Maria twitched the folds of her shawl closer about her. "I've been engaged in a rather agreeable flirtation with Reggie Sanderson. A former major in the 95th. I knew him a bit in Spain and we met up again in London. Lately it's turned more serious. And it occurred to me—Well, if you can sing the praises of marriage, can you blame me for contemplating it?"
Harry folded his arms across his chest and regarded her. "You're saying you're considering marriage to Sanderson and that suddenly made you worried about this indiscreet letter to Craven?"

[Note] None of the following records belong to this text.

-- ==== Sys2Proof/Machine/Memsys.lean ====
section
/-! DEFINITION. The memory system's own work: the eviction engines (R259-R262), patrol scrubbing and uncorrectable errors (R268,
R269), and the controllers' requests and congestion reports (R133, R257, R258). -/

namespace Sys2Proof.Machine

/-! ### Choosing a page (R260, R261) -/

/-- A page that may move, with what its place in the order rests on. -/
structure Movable where
  base : Nat
  frames : Nat
  entries : List MapEntry
  dist : Nat
  pri : Nat
  dead : Bool
  deriving DecidableEq, Repr, Inhabited

/-- A page's distance for a context (R260). -/
def State.distance (s : State) (ctx : Nat) (r : HintRec) : Nat :=
  let step := match s.context ctx with | some c => c.step.toNat | none => 0
  if r.hinted && decide (step ≤ r.next.toNat) then r.next.toNat - step else 2 ^ 32

/-- Whether two entries name a common frame. -/
def MapEntry.meets (a b : MapEntry) : Bool :=
  decide (a.frame < b.frame + 65536 * b.frames ∧ b.frame < a.frame + 65536 * a.frames)

/-- The page of a leaf, if it may move: every entry that names a frame of it is a leaf of the same page with MOV = 1 (entry 26). -/
def State.movable (s : State) (es : List MapEntry) (e : MapEntry) : Option Movable :=
  let group := es.filter fun x => s.namesOwn x && x.meets e
  let fit := fun (x : MapEntry) => x.isLeaf && bitOf x.value 6 && s.leafEntryOk x.level x.value && x.frame == e.frame && x.low == e.low
  if s.namesOwn e && group.all fit then
    let rec' := fun (x : MapEntry) => s.hintOf x.pte (s.fab x.frame) x.low
    some { base := e.frame, frames := e.frames, entries := group, pri := ((group.map fun x => (rec' x).pri.toNat).foldl max 0),
           dead := group.any fun x => (rec' x).dead
           dist := (listMin (group.map fun x => s.distance x.ctx (rec' x))).getD 0 }
  else none

/-- The pages that may move out of a range of frames. -/
def State.movables (s : State) (es : List MapEntry) (r : Nat × Nat) : List Movable :=
  (es.filter fun e => decide (65536 * r.1 ≤ e.frame ∧ e.frame < 65536 * r.2)).filterMap (s.movable es)

/-- The order of eviction: dead pages, then greatest Dist, lowest PRI, lowest address (R261). -/
def Movable.sooner (a b : Movable) : Bool :=
  if a.dead ≠ b.dead then a.dead
  else if a.dist ≠ b.dist then decide (b.dist < a.dist)
  else if a.pri ≠ b.pri then decide (a.pri < b.pri)
  else decide (a.base < b.base)

/-- The order of return: least Dist, then highest PRI, then lowest address (R261). -/
def Movable.backSooner (a b : Movable) : Bool :=
  if a.dist ≠ b.dist then decide (a.dist < b.dist)
  else if a.pri ≠ b.pri then decide (b.pri < a.pri)
  else decide (a.base < b.base)

/-! ### Moving a page (R259, R262) -/

/-- A physical address that follows its page. -/
def follow (old new size pa : Nat) : Nat := if old ≤ pa ∧ pa < old + size then pa - old + new else pa

/-- What a unit holds by physical address follows a page. -/
def WorkUnit.follow (f : Nat → Nat) (u : WorkUnit) : WorkUnit :=
  let ring := fun (r : RingRead) => { r with header := BitVec.ofNat 64 (f r.header.toNat) }
  let long := fun (x : LongResult) =>
    { x with kind := match x.kind with | .ring rs more => .ring (rs.map ring) more | k => k }
  let slice := fun (sl : Slice) => { sl with pend := sl.pend.map long }
  { u with
    buffer := u.buffer.map fun b => { b with pa := f b.pa }
    ordWords := u.ordWords.map fun o => { o with pa := f o.pa }
    snapshot := sortBy (fun a b => decide (a.1 < b.1)) (u.snapshot.map fun e => (f e.1, e.2))
    slices := u.slices.map slice }

/-- What the package holds by physical address follows a page: running units, the suspended ones of a save, launches (R353). -/
def State.followPage (s : State) (f : Nat → Nat) : State :=
  let launch := fun (l : Launch) => { l with contribs := l.contribs.map fun c => { c with pa := f c.pa } }
  { s with
    units := s.units.map (WorkUnit.follow f)
    launches := s.launches.map launch
    contexts := s.contexts.map fun c => { c with saves := c.saves.map fun x => { x with units := x.units.map (WorkUnit.follow f) } }
    runWindows := s.runWindows.map fun w => { w with contribs := w.contribs.map fun c => { c with pa := f c.pa } }
    ringFrees := s.ringFrees.map fun r => (f r.1, r.2) }

/-- A page's bytes and uncorrectable sectors stand in the new frame; of a dead page nothing is copied (R262). -/
def State.copyPage (s : State) (p : Movable) (new : Nat) : State :=
  let old := s.fab p.base
  let dest := s.fab new
  let size := 65536 * p.frames
  let cells := if p.dead then [] else
    (s.mem.filter fun c => decide (old ≤ c.1 ∧ c.1 < old + size)).map fun c => (c.1 - old + dest, c.2)
  let kept := s.badSectors.filter fun k => !decide (dest ≤ k ∧ k < dest + size)
  let moved := fun (k : Nat) => (List.range (errorUnit (fabLocal k) / 8)).map fun i => unitStart (follow old dest size (k + 8 * i))
  { s with
    mem := spliceCells s.mem dest (dest + size) cells
    badSectors := if p.dead then kept.filter fun k => !decide (old ≤ k ∧ k < old + size)
      else (kept.flatMap moved).eraseDups }

/-- Rewrite FRAME in an entry. -/
def State.retarget (s : State) (new : Nat) (e : MapEntry) : State :=
  { s with mem := sparseWrite s.mem e.pte (natLe 8 (e.value - e.frame + new)) }

/-- Move a page to a local address: its contents, its hint records, FRAME in its entries, and every address held within it; no TLB copy is
left (R259). -/
def State.movePage (s : State) (p : Movable) (new : Nat) : State :=
  let old := s.fab p.base
  let dest := s.fab new
  let s := (s.copyPage p new).followPage (follow old dest (65536 * p.frames))
  let s := { s with hints := s.hints.map fun (h : Nat × HintRec) => (h.1, { h.2 with base := follow old dest (65536 * p.frames) h.2.base }) }
  let s := p.entries.foldl (fun s e => s.retarget new e) s
  (s.dropTlbs fun e => p.entries.any fun x => x.pte == e.leaf.pte).recountFrames

/-- PAGE_EVICT: a die's engine moves its next page to the capacity tier (R259, R261). -/
def execPageEvict (die : Nat) (s : State) : Host.Outcome State Fault Refusal :=
  if !(s.die die).evicting then .next s
  else
    let es := s.mapEntries
    match (sortBy Movable.sooner (s.movables es (hbmFrames die))).head? with
    | none => .next s
    | some p =>
      match lowestRun p.frames (s.freeRuns (capacityFrames die)) with
      | none => .next s
      | some f => .next (s.movePage p (65536 * f))

/-- PAGE_BRING_BACK: a page with Dist 0 comes back to HBM while free frames are above the mark (R261). -/
def execPageBringBack (die : Nat) (s : State) : Host.Outcome State Fault Refusal :=
  let es := s.mapEntries
  if s.freeHbm die ≤ (s.die die).lowWater then .next s
  else
    let near := (s.movables es (capacityFrames die)).filter (·.dist == 0)
    match (sortBy Movable.backSooner near).head? with
    | none => .next s
    | some p =>
      match lowestRun p.frames (s.freeRuns (hbmFrames die)) with
      | none => .next s
      | some f => .next (s.movePage p (65536 * f))

/-! ### Errors (R268, R269) -/

/-- An entry in a die's error log. -/
def State.logError (s : State) (die kind ctx : Nat) (a : DWord) : State :=
  s.modifyDie die fun d => { d with errorLog := d.errorLog ++ [(kind, ctx, a)] }

/-- An error that stays within the correcting power of its code, in any protected storage of a die: it is corrected, and counted in the
die's log (R268). -/
def State.correctError (s : State) (die : Nat) (address : DWord) : State :=
  { s.logError die 0 0 address with corrected := s.corrected + 1 }

/-- PATROL_SCRUB: an error in a line of HBM or the capacity tier is corrected and counted in the die's log (R268). A unit beyond the
correcting power stays as it is. -/
def execPatrolScrub (address : DWord) (s : State) : Host.Outcome State Fault Refusal :=
  let loc := address.toNat
  if (inHbm loc || inCapacity loc) && !s.badSectors.contains (unitStart (s.fab loc)) then .next (s.correctError (memoryDie loc) address)
  else .next s

/-- Count an uncorrectable error. -/
def State.countError (s : State) : State := { s with uncorrected := s.uncorrected + 1 }

/-- An uncorrectable error in what a resident unit holds. -/
def State.unitError (s : State) (unit : Nat) (ok : WorkUnit → Bool) (f : WorkUnit → WorkUnit) : State :=
  match s.unit? unit with
  | some u => if u.residence = .resident ∧ ok u then s.countError.modifyUnit unit f else s
  | none => s

/-- A number added once. -/
def addOnce [BEq α] (l : List α) (x : α) : List α := if l.contains x then l else l ++ [x]

/-- UNCORRECTABLE_ERROR: storage goes bad beyond the correcting power; later reads report it (R268, R269). A dead page's reads raise no
error (R262). An error in device-owned state of a launch aborts it, and the die logs it. -/
def execUncorrectableError (place : ErrorPlace) (s : State) : Host.Outcome State Fault Refusal :=
  match place with
  | .sector a =>
    let pa := s.fab a.toNat
    if (inHbm a.toNat || inCapacity a.toNat || (sharedPlace a.toNat).isSome && s.mapped pa) && !s.deadAt pa then
      .next { s.countError with badSectors := addOnce s.badSectors (unitStart pa) }
    else .next s
  | .scratch unit offset =>
    .next (s.unitError unit (fun u => s.scratchOk u offset && decide (offset < 0x100000)) fun u =>
      { u with badScratch := addOnce u.badScratch (offset / 8) })
  | .area core offset =>
    if offset < 0x80000 then .next (s.countError.modifyCore core fun c => { c with badArea := addOnce c.badArea (offset / 8) })
    else .next s
  | .register unit lane spec =>
    let key := (if spec ≥ 0x110 then lane / 4 * 4 else lane, spec)
    .next (s.unitError unit (fun u => decide (lane < u.nlanes ∧ (spec < u.regs ∨ (0x100 ≤ spec ∧ spec < 0x150)))) fun u =>
      { u with badRegs := addOnce u.badRegs key })
  | .tile unit tile =>
    .next (s.unitError unit (fun u => decide (tile < u.ntiles)) fun u => { u with badTiles := addOnce u.badTiles tile })
  | .weights unit word =>
    .next (s.unitError unit (fun u => decide (word < 2048 * u.ntiles)) fun u => { u with badWeights := addOnce u.badWeights word })
  | .device die slot =>
    match s.launch? die slot with
    | none => .next s
    | some l => .next ((s.countError.logError die 0x15 l.ctx l.index).abortLaunch die slot ⟨4, 1, s.chip⟩ (0, 0, 0))

/-! ### Requests and congestion (R133, R257, R258) -/

/-- The level of an occupancy: `acc` requests over `dt` cycles against 512 entries (R258). -/
def congestionOf (acc dt : Nat) : Nat :=
  if 100 * acc < 50 * 512 * dt then 0 else if 100 * acc < 75 * 512 * dt then 1 else if 100 * acc < 90 * 512 * dt then 2 else 3

/-- Put a report in place of the controller's last. -/
def Core.report (c : Core) (controller level now : Nat) : Core :=
  { c with congestion := c.congestion.filter (·.1 != controller) ++ [(controller, level, now)] }

/-- CONGESTION_REPORT: after 256 cycles a controller reports its level to each core with a request outstanding (R258). -/
def execCongestionReport (controller : Nat) (s : State) : Host.Outcome State Fault Refusal :=
  let s := s.tally
  match s.controllers.find? (·.num == controller) with
  | none => .next s
  | some x =>
    if s.clock < x.start + 256 then .next s
    else
      let level := congestionOf x.acc (x.upTo - x.start)
      let cores := ((s.requests.filter (·.controller == controller)).map (·.core)).eraseDups
      let s := cores.foldl (fun s n => s.modifyCore n fun c => c.report controller level s.clock) s
      .next { s with controllers := s.controllers.map fun y => if y.num = controller then ⟨controller, 0, s.clock, s.clock⟩ else y }

/-- CONGESTION_LEVEL_EXPIRY: a level reported 1,024 cycles ago no longer holds (R133). -/
def execCongestionLevelExpiry (core controller : Nat) (s : State) : Host.Outcome State Fault Refusal :=
  let held := fun (r : Nat × Nat × Nat) => r.1 != controller || decide (s.clock < r.2.2 + 1024)
  .next (s.modifyCore core fun c => { c with congestion := c.congestion.filter held })

/-- HBM_REQUEST_COMPLETE: a request has been served, and its data returns at once (R257). -/
def execHbmRequestComplete (request : Nat) (s : State) : Host.Outcome State Fault Refusal :=
  let s := s.tally
  .next { s with requests := s.requests.filter (·.id != request) }

end Sys2Proof.Machine
end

She reached for her glass and took a sip of brandy. "I assume in your besotted state you understand the advantages of marriage, and there are rather more advantages for a woman than a man. Reggie has many things to recommend him, but he doesn't quite have your flexible thinking. I think that letter might give him pause."
"David would hardly show it to him."
"There's no telling what might happen if it fell into the wrong hands."
"Did you find it?"
"No. Though I was interrupted before I could search the whole house, as you must know. It seemed prudent to beat a retreat."
Harry leaned back in his chair and considered his former lover. Their affair had been brief. But one learned a lot about an agent working with them. And whatever mistakes he'd made in his marriage, he wouldn't have survived as a spy if he hadn't learned to read people. "It's a good story, Maria. There may even be truth in it. But not the whole truth. I could always tell when you were lying."
"You're jumping at shadows, Harry."
"I think not."
"My dear." She set her glass down with care, barely sloshing the brandy. "If I was I lying, do you imagine there's a chance I'd tell you the truth?"
Chapter 21
"Raoul!" Lisette Varon ran down the passage and seized his hands. She wore a blue sprigged muslin dress and her thick fair hair was caught back with a blue ribbon. A far cry from the male attire she'd worn when he and Bertrand helped her escape France a month and half ago. Or the evening gown of Suzanne's she'd dressed in to elude pursuit when they'd sought refuge at the Berkeley Square house in the midst of a ball.